In the listing below, locate the line that contains "to R15). -/" and the line that contains "runWord exec w s". Restate word for word those two lines and every line between them, and nothing else.

▶ Input records
"""

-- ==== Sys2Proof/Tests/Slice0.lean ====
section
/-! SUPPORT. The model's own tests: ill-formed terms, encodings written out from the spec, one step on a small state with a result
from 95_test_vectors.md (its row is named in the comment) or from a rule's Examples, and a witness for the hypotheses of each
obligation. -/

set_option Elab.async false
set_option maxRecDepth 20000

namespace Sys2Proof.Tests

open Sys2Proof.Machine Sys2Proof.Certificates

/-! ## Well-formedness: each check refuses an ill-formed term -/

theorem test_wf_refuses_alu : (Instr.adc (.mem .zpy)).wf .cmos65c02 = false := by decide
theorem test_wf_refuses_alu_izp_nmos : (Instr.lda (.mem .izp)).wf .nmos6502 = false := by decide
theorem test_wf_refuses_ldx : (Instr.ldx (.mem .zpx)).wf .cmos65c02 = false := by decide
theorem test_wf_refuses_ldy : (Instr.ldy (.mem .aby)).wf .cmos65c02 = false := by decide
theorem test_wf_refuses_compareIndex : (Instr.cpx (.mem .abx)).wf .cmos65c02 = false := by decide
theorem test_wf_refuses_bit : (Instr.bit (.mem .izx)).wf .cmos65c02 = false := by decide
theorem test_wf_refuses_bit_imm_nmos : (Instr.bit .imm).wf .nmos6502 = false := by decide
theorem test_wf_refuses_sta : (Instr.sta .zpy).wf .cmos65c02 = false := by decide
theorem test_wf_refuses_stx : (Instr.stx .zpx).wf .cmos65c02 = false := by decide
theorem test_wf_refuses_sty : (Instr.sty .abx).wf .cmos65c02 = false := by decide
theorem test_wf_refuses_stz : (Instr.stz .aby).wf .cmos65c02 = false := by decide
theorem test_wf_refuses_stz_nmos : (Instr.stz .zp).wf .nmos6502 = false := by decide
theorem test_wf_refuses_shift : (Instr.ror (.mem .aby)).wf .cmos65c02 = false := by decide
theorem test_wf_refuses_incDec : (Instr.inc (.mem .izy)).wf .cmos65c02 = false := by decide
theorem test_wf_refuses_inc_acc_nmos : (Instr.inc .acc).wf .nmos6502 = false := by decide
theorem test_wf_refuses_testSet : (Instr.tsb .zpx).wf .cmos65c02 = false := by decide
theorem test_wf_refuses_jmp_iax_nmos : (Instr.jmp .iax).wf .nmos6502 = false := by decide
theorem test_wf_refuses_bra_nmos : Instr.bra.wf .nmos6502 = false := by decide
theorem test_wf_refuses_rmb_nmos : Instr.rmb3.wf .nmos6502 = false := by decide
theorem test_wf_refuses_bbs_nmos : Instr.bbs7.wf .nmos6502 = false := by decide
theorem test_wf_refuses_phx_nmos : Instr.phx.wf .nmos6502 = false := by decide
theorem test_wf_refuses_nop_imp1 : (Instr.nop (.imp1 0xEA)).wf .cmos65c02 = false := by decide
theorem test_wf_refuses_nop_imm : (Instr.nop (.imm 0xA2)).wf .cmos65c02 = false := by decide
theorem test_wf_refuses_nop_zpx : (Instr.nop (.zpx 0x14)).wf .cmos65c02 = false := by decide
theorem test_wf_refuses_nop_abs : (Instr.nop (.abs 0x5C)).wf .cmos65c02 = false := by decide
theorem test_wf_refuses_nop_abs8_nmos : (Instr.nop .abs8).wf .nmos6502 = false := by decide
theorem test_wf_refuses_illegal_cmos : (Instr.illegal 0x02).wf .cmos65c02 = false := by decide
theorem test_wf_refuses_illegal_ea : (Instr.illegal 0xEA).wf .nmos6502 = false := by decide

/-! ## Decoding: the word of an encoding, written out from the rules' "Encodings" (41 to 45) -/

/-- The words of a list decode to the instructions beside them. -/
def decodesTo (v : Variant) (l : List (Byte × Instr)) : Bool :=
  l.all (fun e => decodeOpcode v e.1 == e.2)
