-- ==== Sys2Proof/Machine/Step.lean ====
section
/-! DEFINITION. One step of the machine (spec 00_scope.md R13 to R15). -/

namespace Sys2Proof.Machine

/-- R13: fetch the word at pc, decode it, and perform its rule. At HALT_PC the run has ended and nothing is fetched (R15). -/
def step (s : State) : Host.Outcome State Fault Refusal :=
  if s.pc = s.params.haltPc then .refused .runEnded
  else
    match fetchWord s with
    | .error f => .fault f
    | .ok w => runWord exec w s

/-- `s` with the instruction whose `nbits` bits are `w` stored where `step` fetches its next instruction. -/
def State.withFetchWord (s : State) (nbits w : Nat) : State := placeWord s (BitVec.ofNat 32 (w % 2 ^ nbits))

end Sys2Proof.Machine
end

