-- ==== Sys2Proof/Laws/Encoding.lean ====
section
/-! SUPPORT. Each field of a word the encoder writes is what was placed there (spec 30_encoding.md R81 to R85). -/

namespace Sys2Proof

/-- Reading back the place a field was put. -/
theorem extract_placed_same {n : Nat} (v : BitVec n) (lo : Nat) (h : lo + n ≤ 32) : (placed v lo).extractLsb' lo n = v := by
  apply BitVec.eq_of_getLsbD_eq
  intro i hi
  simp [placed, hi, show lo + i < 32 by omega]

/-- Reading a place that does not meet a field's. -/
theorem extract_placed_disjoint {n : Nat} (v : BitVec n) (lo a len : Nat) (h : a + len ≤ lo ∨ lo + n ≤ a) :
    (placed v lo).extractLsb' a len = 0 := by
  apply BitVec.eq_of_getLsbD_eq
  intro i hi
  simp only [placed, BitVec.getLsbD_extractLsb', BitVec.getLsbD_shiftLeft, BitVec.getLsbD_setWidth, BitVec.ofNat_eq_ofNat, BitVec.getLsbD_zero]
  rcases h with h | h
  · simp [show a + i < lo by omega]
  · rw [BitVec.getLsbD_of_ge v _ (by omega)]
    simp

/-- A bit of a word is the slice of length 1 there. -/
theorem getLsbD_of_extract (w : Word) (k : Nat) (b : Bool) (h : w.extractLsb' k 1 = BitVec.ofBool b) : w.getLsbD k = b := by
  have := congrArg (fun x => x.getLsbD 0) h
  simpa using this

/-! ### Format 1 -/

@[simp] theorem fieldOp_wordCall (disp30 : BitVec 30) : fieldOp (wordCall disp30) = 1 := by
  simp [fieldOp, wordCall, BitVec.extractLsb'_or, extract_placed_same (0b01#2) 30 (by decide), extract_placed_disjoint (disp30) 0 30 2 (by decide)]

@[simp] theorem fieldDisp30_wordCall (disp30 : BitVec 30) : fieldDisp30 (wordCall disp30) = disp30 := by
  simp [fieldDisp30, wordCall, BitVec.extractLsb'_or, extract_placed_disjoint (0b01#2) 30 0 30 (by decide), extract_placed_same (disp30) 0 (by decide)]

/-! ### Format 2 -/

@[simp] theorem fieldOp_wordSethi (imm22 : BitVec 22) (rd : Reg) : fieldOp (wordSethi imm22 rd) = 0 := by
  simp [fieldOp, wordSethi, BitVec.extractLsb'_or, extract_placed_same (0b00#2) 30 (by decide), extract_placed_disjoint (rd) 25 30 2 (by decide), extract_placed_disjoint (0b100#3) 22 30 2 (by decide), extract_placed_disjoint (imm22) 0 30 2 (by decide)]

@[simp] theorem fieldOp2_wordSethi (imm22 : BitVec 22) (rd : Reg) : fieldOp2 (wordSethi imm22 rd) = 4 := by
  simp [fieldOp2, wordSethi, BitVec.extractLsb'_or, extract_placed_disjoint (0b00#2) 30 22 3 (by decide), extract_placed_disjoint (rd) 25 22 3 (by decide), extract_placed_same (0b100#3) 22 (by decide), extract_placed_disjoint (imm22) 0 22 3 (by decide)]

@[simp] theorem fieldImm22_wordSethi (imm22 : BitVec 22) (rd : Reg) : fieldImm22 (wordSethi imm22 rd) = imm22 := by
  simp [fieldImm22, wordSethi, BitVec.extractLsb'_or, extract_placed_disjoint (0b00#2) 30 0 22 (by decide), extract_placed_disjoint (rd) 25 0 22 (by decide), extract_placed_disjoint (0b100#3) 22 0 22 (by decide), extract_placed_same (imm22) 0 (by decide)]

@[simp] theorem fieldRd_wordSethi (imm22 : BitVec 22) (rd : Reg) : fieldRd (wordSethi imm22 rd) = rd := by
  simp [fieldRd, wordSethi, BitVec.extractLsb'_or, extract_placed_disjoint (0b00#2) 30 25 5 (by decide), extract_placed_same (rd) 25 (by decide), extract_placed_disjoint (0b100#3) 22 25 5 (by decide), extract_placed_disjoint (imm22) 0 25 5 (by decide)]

"""

▶ Your solution
/-! DEFINITION. One step of the machine (spec 00_scope.md R13 to R15). -/

namespace Sys2Proof.Machine

/-- R13: fetch the word at pc, decode it, and perform its rule. At HALT_PC the run has ended and nothing is fetched (R15). -/
def step (s : State) : Host.Outcome State Fault Refusal :=
  if s.pc = s.params.haltPc then .refused .runEnded
  else
    match fetchWord s with
    | .error f => .fault f
    | .ok w => runWord exec w s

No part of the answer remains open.